By January 2016, White House press secretary Josh Earnest said that Obama still supported a ban, but Congress wouldn’t budge on the issue. Obama announced further actions that month, amid more tears for victims.
That round of executive actions included further augmenting licensing requirements and background checks, funding more federal agents, tracing guns found during investigations to determine trafficking patterns, and guiding U.S. attorneys to go after felons looking to buy guns or people lying in order to pass background checks.

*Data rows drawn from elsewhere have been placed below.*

-- ==== Sys2Proof/Laws/State.lean ====
section
/-! SUPPORT. What each shared update leaves: one lemma for each field of the state that it does not touch, and the field
that it does. -/
namespace Sys2Proof.Machine

@[simp] theorem regPut_pending (s : State) (a v : Nat) : (regPut s a v).pending = s.pending := rfl
@[simp] theorem regPut_time (s : State) (a v : Nat) : (regPut s a v).time = s.time := rfl
@[simp] theorem regPut_elapsed (s : State) (a v : Nat) : (regPut s a v).elapsed = s.elapsed := rfl
@[simp] theorem regPut_held (s : State) (a v : Nat) : (regPut s a v).held = s.held := rfl
@[simp] theorem regPut_capture (s : State) (a v : Nat) : (regPut s a v).capture = s.capture := rfl
@[simp] theorem regPut_shadow (s : State) (a v : Nat) : (regPut s a v).shadow = s.shadow := rfl
@[simp] theorem regPut_resp (s : State) (a v : Nat) : (regPut s a v).resp = s.resp := rfl
@[simp] theorem regPut_mem (s : State) (a v : Nat) : (regPut s a v).mem = s.mem := rfl
@[simp] theorem regPut_poison (s : State) (a v : Nat) : (regPut s a v).poison = s.poison := rfl
@[simp] theorem regPut_log (s : State) (a v : Nat) : (regPut s a v).log = s.log := rfl
@[simp] theorem regPut_logHead (s : State) (a v : Nat) : (regPut s a v).logHead = s.logHead := rfl
@[simp] theorem regPut_wins (s : State) (a v : Nat) : (regPut s a v).wins = s.wins := rfl
@[simp] theorem regPut_resident (s : State) (a v : Nat) : (regPut s a v).resident = s.resident := rfl
@[simp] theorem regPut_pools (s : State) (a v : Nat) : (regPut s a v).pools = s.pools := rfl
@[simp] theorem regPut_parts (s : State) (a v : Nat) : (regPut s a v).parts = s.parts := rfl
@[simp] theorem regPut_leekUp (s : State) (a v : Nat) : (regPut s a v).leekUp = s.leekUp := rfl
@[simp] theorem regPut_streams (s : State) (a v : Nat) : (regPut s a v).streams = s.streams := rfl
@[simp] theorem regPut_admitSeq (s : State) (a v : Nat) : (regPut s a v).admitSeq = s.admitSeq := rfl
@[simp] theorem regPut_spool (s : State) (a v : Nat) : (regPut s a v).spool = s.spool := rfl
@[simp] theorem regPut_pairs (s : State) (a v : Nat) : (regPut s a v).pairs = s.pairs := rfl
@[simp] theorem regPut_lastPair (s : State) (a v : Nat) : (regPut s a v).lastPair = s.lastPair := rfl
@[simp] theorem regPut_works (s : State) (a v : Nat) : (regPut s a v).works = s.works := rfl
@[simp] theorem regPut_nextWid (s : State) (a v : Nat) : (regPut s a v).nextWid = s.nextWid := rfl
@[simp] theorem regPut_slots (s : State) (a v : Nat) : (regPut s a v).slots = s.slots := rfl
@[simp] theorem regPut_staging (s : State) (a v : Nat) : (regPut s a v).staging = s.staging := rfl
@[simp] theorem regPut_shedAt (s : State) (a v : Nat) : (regPut s a v).shedAt = s.shedAt := rfl
@[simp] theorem regPut_restoredAt (s : State) (a v : Nat) : (regPut s a v).restoredAt = s.restoredAt := rfl
@[simp] theorem regPut_hold3 (s : State) (a v : Nat) : (regPut s a v).hold3 = s.hold3 := rfl
@[simp] theorem regPut_endedOps (s : State) (a v : Nat) : (regPut s a v).endedOps = s.endedOps := rfl
@[simp] theorem regPut_cams (s : State) (a v : Nat) : (regPut s a v).cams = s.cams := rfl
@[simp] theorem regPut_encs (s : State) (a v : Nat) : (regPut s a v).encs = s.encs := rfl
@[simp] theorem regPut_odo (s : State) (a v : Nat) : (regPut s a v).odo = s.odo := rfl
@[simp] theorem regPut_chans (s : State) (a v : Nat) : (regPut s a v).chans = s.chans := rfl
@[simp] theorem regPut_groups (s : State) (a v : Nat) : (regPut s a v).groups = s.groups := rfl
@[simp] theorem regPut_trackSerial (s : State) (a v : Nat) : (regPut s a v).trackSerial = s.trackSerial := rfl
@[simp] theorem regPut_disps (s : State) (a v : Nat) : (regPut s a v).disps = s.disps := rfl
@[simp] theorem regPut_fab (s : State) (a v : Nat) : (regPut s a v).fab = s.fab := rfl
@[simp] theorem regPut_boot (s : State) (a v : Nat) : (regPut s a v).boot = s.boot := rfl
@[simp] theorem regPut_pods (s : State) (a v : Nat) : (regPut s a v).pods = s.pods := rfl
@[simp] theorem regPut_pins (s : State) (a v : Nat) : (regPut s a v).pins = s.pins := rfl
@[simp] theorem regPut_power (s : State) (a v : Nat) : (regPut s a v).power = s.power := rfl
@[simp] theorem regPut_cons (s : State) (a v : Nat) : (regPut s a v).cons = s.cons := rfl
@[simp] theorem regPut_snap (s : State) (a v : Nat) : (regPut s a v).snap = s.snap := rfl
@[simp] theorem regPut_tokens (s : State) (a v : Nat) : (regPut s a v).tokens = s.tokens := rfl
@[simp] theorem regPut_sec (s : State) (a v : Nat) : (regPut s a v).sec = s.sec := rfl
@[simp] theorem regPut_rrp (s : State) (a v : Nat) : (regPut s a v).rrp = s.rrp := rfl
@[simp] theorem regPut_eth (s : State) (a v : Nat) : (regPut s a v).eth = s.eth := rfl
@[simp] theorem regPut_ddr (s : State) (a v : Nat) : (regPut s a v).ddr = s.ddr := rfl
@[simp] theorem regPut_out (s : State) (a v : Nat) : (regPut s a v).out = s.out := rfl
@[simp] theorem regPut_freeNo (s : State) (a v : Nat) : (regPut s a v).freeNo = s.freeNo := rfl

@[simp] theorem regPut64_pending (s : State) (a v : Nat) : (regPut64 s a v).pending = s.pending := rfl
@[simp] theorem regPut64_time (s : State) (a v : Nat) : (regPut64 s a v).time = s.time := rfl
@[simp] theorem regPut64_elapsed (s : State) (a v : Nat) : (regPut64 s a v).elapsed = s.elapsed := rfl
@[simp] theorem regPut64_held (s : State) (a v : Nat) : (regPut64 s a v).held = s.held := rfl
@[simp] theorem regPut64_capture (s : State) (a v : Nat) : (regPut64 s a v).capture = s.capture := rfl
@[simp] theorem regPut64_shadow (s : State) (a v : Nat) : (regPut64 s a v).shadow = s.shadow := rfl
@[simp] theorem regPut64_resp (s : State) (a v : Nat) : (regPut64 s a v).resp = s.resp := rfl
@[simp] theorem regPut64_mem (s : State) (a v : Nat) : (regPut64 s a v).mem = s.mem := rfl
@[simp] theorem regPut64_poison (s : State) (a v : Nat) : (regPut64 s a v).poison = s.poison := rfl
@[simp] theorem regPut64_log (s : State) (a v : Nat) : (regPut64 s a v).log = s.log := rfl
@[simp] theorem regPut64_logHead (s : State) (a v : Nat) : (regPut64 s a v).logHead = s.logHead := rfl
@[simp] theorem regPut64_wins (s : State) (a v : Nat) : (regPut64 s a v).wins = s.wins := rfl
@[simp] theorem regPut64_resident (s : State) (a v : Nat) : (regPut64 s a v).resident = s.resident := rfl
@[simp] theorem regPut64_pools (s : State) (a v : Nat) : (regPut64 s a v).pools = s.pools := rfl
@[simp] theorem regPut64_parts (s : State) (a v : Nat) : (regPut64 s a v).parts = s.parts := rfl
@[simp] theorem regPut64_leekUp (s : State) (a v : Nat) : (regPut64 s a v).leekUp = s.leekUp := rfl
@[simp] theorem regPut64_streams (s : State) (a v : Nat) : (regPut64 s a v).streams = s.streams := rfl
@[simp] theorem regPut64_admitSeq (s : State) (a v : Nat) : (regPut64 s a v).admitSeq = s.admitSeq := rfl
@[simp] theorem regPut64_spool (s : State) (a v : Nat) : (regPut64 s a v).spool = s.spool := rfl
@[simp] theorem regPut64_pairs (s : State) (a v : Nat) : (regPut64 s a v).pairs = s.pairs := rfl
@[simp] theorem regPut64_lastPair (s : State) (a v : Nat) : (regPut64 s a v).lastPair = s.lastPair := rfl
@[simp] theorem regPut64_works (s : State) (a v : Nat) : (regPut64 s a v).works = s.works := rfl
@[simp] theorem regPut64_nextWid (s : State) (a v : Nat) : (regPut64 s a v).nextWid = s.nextWid := rfl
@[simp] theorem regPut64_slots (s : State) (a v : Nat) : (regPut64 s a v).slots = s.slots := rfl
@[simp] theorem regPut64_staging (s : State) (a v : Nat) : (regPut64 s a v).staging = s.staging := rfl
@[simp] theorem regPut64_shedAt (s : State) (a v : Nat) : (regPut64 s a v).shedAt = s.shedAt := rfl
@[simp] theorem regPut64_restoredAt (s : State) (a v : Nat) : (regPut64 s a v).restoredAt = s.restoredAt := rfl
@[simp] theorem regPut64_hold3 (s : State) (a v : Nat) : (regPut64 s a v).hold3 = s.hold3 := rfl
@[simp] theorem regPut64_endedOps (s : State) (a v : Nat) : (regPut64 s a v).endedOps = s.endedOps := rfl
@[simp] theorem regPut64_cams (s : State) (a v : Nat) : (regPut64 s a v).cams = s.cams := rfl
@[simp] theorem regPut64_encs (s : State) (a v : Nat) : (regPut64 s a v).encs = s.encs := rfl
@[simp] theorem regPut64_odo (s : State) (a v : Nat) : (regPut64 s a v).odo = s.odo := rfl
@[simp] theorem regPut64_chans (s : State) (a v : Nat) : (regPut64 s a v).chans = s.chans := rfl
@[simp] theorem regPut64_groups (s : State) (a v : Nat) : (regPut64 s a v).groups = s.groups := rfl
@[simp] theorem regPut64_trackSerial (s : State) (a v : Nat) : (regPut64 s a v).trackSerial = s.trackSerial := rfl
@[simp] theorem regPut64_disps (s : State) (a v : Nat) : (regPut64 s a v).disps = s.disps := rfl
@[simp] theorem regPut64_fab (s : State) (a v : Nat) : (regPut64 s a v).fab = s.fab := rfl
@[simp] theorem regPut64_boot (s : State) (a v : Nat) : (regPut64 s a v).boot = s.boot := rfl
@[simp] theorem regPut64_pods (s : State) (a v : Nat) : (regPut64 s a v).pods = s.pods := rfl
@[simp] theorem regPut64_pins (s : State) (a v : Nat) : (regPut64 s a v).pins = s.pins := rfl
@[simp] theorem regPut64_power (s : State) (a v : Nat) : (regPut64 s a v).power = s.power := rfl
@[simp] theorem regPut64_cons (s : State) (a v : Nat) : (regPut64 s a v).cons = s.cons := rfl
@[simp] theorem regPut64_snap (s : State) (a v : Nat) : (regPut64 s a v).snap = s.snap := rfl
@[simp] theorem regPut64_tokens (s : State) (a v : Nat) : (regPut64 s a v).tokens = s.tokens := rfl
@[simp] theorem regPut64_sec (s : State) (a v : Nat) : (regPut64 s a v).sec = s.sec := rfl
@[simp] theorem regPut64_rrp (s : State) (a v : Nat) : (regPut64 s a v).rrp = s.rrp := rfl
@[simp] theorem regPut64_eth (s : State) (a v : Nat) : (regPut64 s a v).eth = s.eth := rfl
@[simp] theorem regPut64_ddr (s : State) (a v : Nat) : (regPut64 s a v).ddr = s.ddr := rfl
@[simp] theorem regPut64_out (s : State) (a v : Nat) : (regPut64 s a v).out = s.out := rfl
@[simp] theorem regPut64_freeNo (s : State) (a v : Nat) : (regPut64 s a v).freeNo = s.freeNo := rfl

@[simp] theorem regSetF_pending (s : State) (a hi lo x : Nat) : (regSetF s a hi lo x).pending = s.pending := rfl
@[simp] theorem regSetF_time (s : State) (a hi lo x : Nat) : (regSetF s a hi lo x).time = s.time := rfl
@[simp] theorem regSetF_elapsed (s : State) (a hi lo x : Nat) : (regSetF s a hi lo x).elapsed = s.elapsed := rfl
@[simp] theorem regSetF_held (s : State) (a hi lo x : Nat) : (regSetF s a hi lo x).held = s.held := rfl
@[simp] theorem regSetF_capture (s : State) (a hi lo x : Nat) : (regSetF s a hi lo x).capture = s.capture := rfl
@[simp] theorem regSetF_shadow (s : State) (a hi lo x : Nat) : (regSetF s a hi lo x).shadow = s.shadow := rfl
@[simp] theorem regSetF_resp (s : State) (a hi lo x : Nat) : (regSetF s a hi lo x).resp = s.resp := rfl
@[simp] theorem regSetF_mem (s : State) (a hi lo x : Nat) : (regSetF s a hi lo x).mem = s.mem := rfl
@[simp] theorem regSetF_poison (s : State) (a hi lo x : Nat) : (regSetF s a hi lo x).poison = s.poison := rfl
@[simp] theorem regSetF_log (s : State) (a hi lo x : Nat) : (regSetF s a hi lo x).log = s.log := rfl
@[simp] theorem regSetF_logHead (s : State) (a hi lo x : Nat) : (regSetF s a hi lo x).logHead = s.logHead := rfl
@[simp] theorem regSetF_wins (s : State) (a hi lo x : Nat) : (regSetF s a hi lo x).wins = s.wins := rfl
@[simp] theorem regSetF_resident (s : State) (a hi lo x : Nat) : (regSetF s a hi lo x).resident = s.resident := rfl
@[simp] theorem regSetF_pools (s : State) (a hi lo x : Nat) : (regSetF s a hi lo x).pools = s.pools := rfl
@[simp] theorem regSetF_parts (s : State) (a hi lo x : Nat) : (regSetF s a hi lo x).parts = s.parts := rfl
@[simp] theorem regSetF_leekUp (s : State) (a hi lo x : Nat) : (regSetF s a hi lo x).leekUp = s.leekUp := rfl
@[simp] theorem regSetF_streams (s : State) (a hi lo x : Nat) : (regSetF s a hi lo x).streams = s.streams := rfl
@[simp] theorem regSetF_admitSeq (s : State) (a hi lo x : Nat) : (regSetF s a hi lo x).admitSeq = s.admitSeq := rfl
@[simp] theorem regSetF_spool (s : State) (a hi lo x : Nat) : (regSetF s a hi lo x).spool = s.spool := rfl
@[simp] theorem regSetF_pairs (s : State) (a hi lo x : Nat) : (regSetF s a hi lo x).pairs = s.pairs := rfl
@[simp] theorem regSetF_lastPair (s : State) (a hi lo x : Nat) : (regSetF s a hi lo x).lastPair = s.lastPair := rfl
@[simp] theorem regSetF_works (s : State) (a hi lo x : Nat) : (regSetF s a hi lo x).works = s.works := rfl
@[simp] theorem regSetF_nextWid (s : State) (a hi lo x : Nat) : (regSetF s a hi lo x).nextWid = s.nextWid := rfl
@[simp] theorem regSetF_slots (s : State) (a hi lo x : Nat) : (regSetF s a hi lo x).slots = s.slots := rfl
@[simp] theorem regSetF_staging (s : State) (a hi lo x : Nat) : (regSetF s a hi lo x).staging = s.staging := rfl
@[simp] theorem regSetF_shedAt (s : State) (a hi lo x : Nat) : (regSetF s a hi lo x).shedAt = s.shedAt := rfl
@[simp] theorem regSetF_restoredAt (s : State) (a hi lo x : Nat) : (regSetF s a hi lo x).restoredAt = s.restoredAt := rfl
@[simp] theorem regSetF_hold3 (s : State) (a hi lo x : Nat) : (regSetF s a hi lo x).hold3 = s.hold3 := rfl
@[simp] theorem regSetF_endedOps (s : State) (a hi lo x : Nat) : (regSetF s a hi lo x).endedOps = s.endedOps := rfl
@[simp] theorem regSetF_cams (s : State) (a hi lo x : Nat) : (regSetF s a hi lo x).cams = s.cams := rfl
@[simp] theorem regSetF_encs (s : State) (a hi lo x : Nat) : (regSetF s a hi lo x).encs = s.encs := rfl
@[simp] theorem regSetF_odo (s : State) (a hi lo x : Nat) : (regSetF s a hi lo x).odo = s.odo := rfl
@[simp] theorem regSetF_chans (s : State) (a hi lo x : Nat) : (regSetF s a hi lo x).chans = s.chans := rfl
@[simp] theorem regSetF_groups (s : State) (a hi lo x : Nat) : (regSetF s a hi lo x).groups = s.groups := rfl
@[simp] theorem regSetF_trackSerial (s : State) (a hi lo x : Nat) : (regSetF s a hi lo x).trackSerial = s.trackSerial := rfl
@[simp] theorem regSetF_disps (s : State) (a hi lo x : Nat) : (regSetF s a hi lo x).disps = s.disps := rfl
@[simp] theorem regSetF_fab (s : State) (a hi lo x : Nat) : (regSetF s a hi lo x).fab = s.fab := rfl
@[simp] theorem regSetF_boot (s : State) (a hi lo x : Nat) : (regSetF s a hi lo x).boot = s.boot := rfl
@[simp] theorem regSetF_pods (s : State) (a hi lo x : Nat) : (regSetF s a hi lo x).pods = s.pods := rfl
@[simp] theorem regSetF_pins (s : State) (a hi lo x : Nat) : (regSetF s a hi lo x).pins = s.pins := rfl
@[simp] theorem regSetF_power (s : State) (a hi lo x : Nat) : (regSetF s a hi lo x).power = s.power := rfl
@[simp] theorem regSetF_cons (s : State) (a hi lo x : Nat) : (regSetF s a hi lo x).cons = s.cons := rfl
@[simp] theorem regSetF_snap (s : State) (a hi lo x : Nat) : (regSetF s a hi lo x).snap = s.snap := rfl
@[simp] theorem regSetF_tokens (s : State) (a hi lo x : Nat) : (regSetF s a hi lo x).tokens = s.tokens := rfl
@[simp] theorem regSetF_sec (s : State) (a hi lo x : Nat) : (regSetF s a hi lo x).sec = s.sec := rfl
@[simp] theorem regSetF_rrp (s : State) (a hi lo x : Nat) : (regSetF s a hi lo x).rrp = s.rrp := rfl
@[simp] theorem regSetF_eth (s : State) (a hi lo x : Nat) : (regSetF s a hi lo x).eth = s.eth := rfl
@[simp] theorem regSetF_ddr (s : State) (a hi lo x : Nat) : (regSetF s a hi lo x).ddr = s.ddr := rfl
@[simp] theorem regSetF_out (s : State) (a hi lo x : Nat) : (regSetF s a hi lo x).out = s.out := rfl
@[simp] theorem regSetF_freeNo (s : State) (a hi lo x : Nat) : (regSetF s a hi lo x).freeNo = s.freeNo := rfl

The Justice Department also boosted funding for background check records, especially mental health records.
After those directives, he announced in April a focus on researching and promoting smart gun technology, which requires firearms to be keyed to specific users in order to work. He also announced the Social Security Administration was working to add mental health records to background checks.
Most of Obama’s actions didn’t require direct action from Congress, which debated annually how to fund federal law enforcement agencies and had waffled on cash for a 2007 law to improve background checks.
Instead, Obama focused more on making and keeping gun control issues a topic of conversation for agencies and lawmakers, according to Christian Heyne, legislative director at the Coalition to Stop Gun Violence.
"There were some really smart ways for an administration to do what it could without new gun laws," Heyne said. "The president really used the bully pulpit as best he could with a Congress stuck in unprecedented gridlock."
Whether any of Obama’s actions remain in place is up to the next president, Republican Donald Trump.
"Obama's executive actions on guns are likely to be reversed quickly," Winkler said. "The NRA has close ties to Trump and the organization is eager to reverse Obama's reforms."